Stored records:
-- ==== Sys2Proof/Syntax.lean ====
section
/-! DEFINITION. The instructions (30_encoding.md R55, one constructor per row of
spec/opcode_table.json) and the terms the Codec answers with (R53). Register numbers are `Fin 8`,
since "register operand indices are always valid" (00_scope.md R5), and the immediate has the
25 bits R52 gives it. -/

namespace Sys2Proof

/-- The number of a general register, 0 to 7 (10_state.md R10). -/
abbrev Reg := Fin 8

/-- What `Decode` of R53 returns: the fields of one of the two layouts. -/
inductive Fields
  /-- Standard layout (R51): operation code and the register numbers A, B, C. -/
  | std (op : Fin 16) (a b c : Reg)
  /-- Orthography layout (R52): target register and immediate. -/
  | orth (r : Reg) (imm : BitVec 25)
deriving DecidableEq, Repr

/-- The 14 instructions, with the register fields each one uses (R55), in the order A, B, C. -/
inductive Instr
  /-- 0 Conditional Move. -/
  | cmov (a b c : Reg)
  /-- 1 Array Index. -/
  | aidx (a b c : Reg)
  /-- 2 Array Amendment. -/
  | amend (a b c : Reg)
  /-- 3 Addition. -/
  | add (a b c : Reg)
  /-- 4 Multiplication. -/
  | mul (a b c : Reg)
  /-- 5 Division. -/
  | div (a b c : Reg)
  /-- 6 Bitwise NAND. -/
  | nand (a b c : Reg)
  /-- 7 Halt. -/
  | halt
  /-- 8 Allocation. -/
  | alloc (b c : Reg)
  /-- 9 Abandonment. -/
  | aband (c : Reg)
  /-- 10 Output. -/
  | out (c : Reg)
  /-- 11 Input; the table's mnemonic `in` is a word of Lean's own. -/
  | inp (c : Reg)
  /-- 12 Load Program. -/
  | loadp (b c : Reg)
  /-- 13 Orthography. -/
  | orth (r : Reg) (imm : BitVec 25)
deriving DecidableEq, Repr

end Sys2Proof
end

== PROBLEM TO WORK ON ==
Go over the data above and copy every line that has the word "immediate" in it.

== ANSWER TO THE EXERCISE ==
since "register operand indices are always valid" (00_scope.md R5), and the immediate has the
  /-- Orthography layout (R52): target register and immediate. -/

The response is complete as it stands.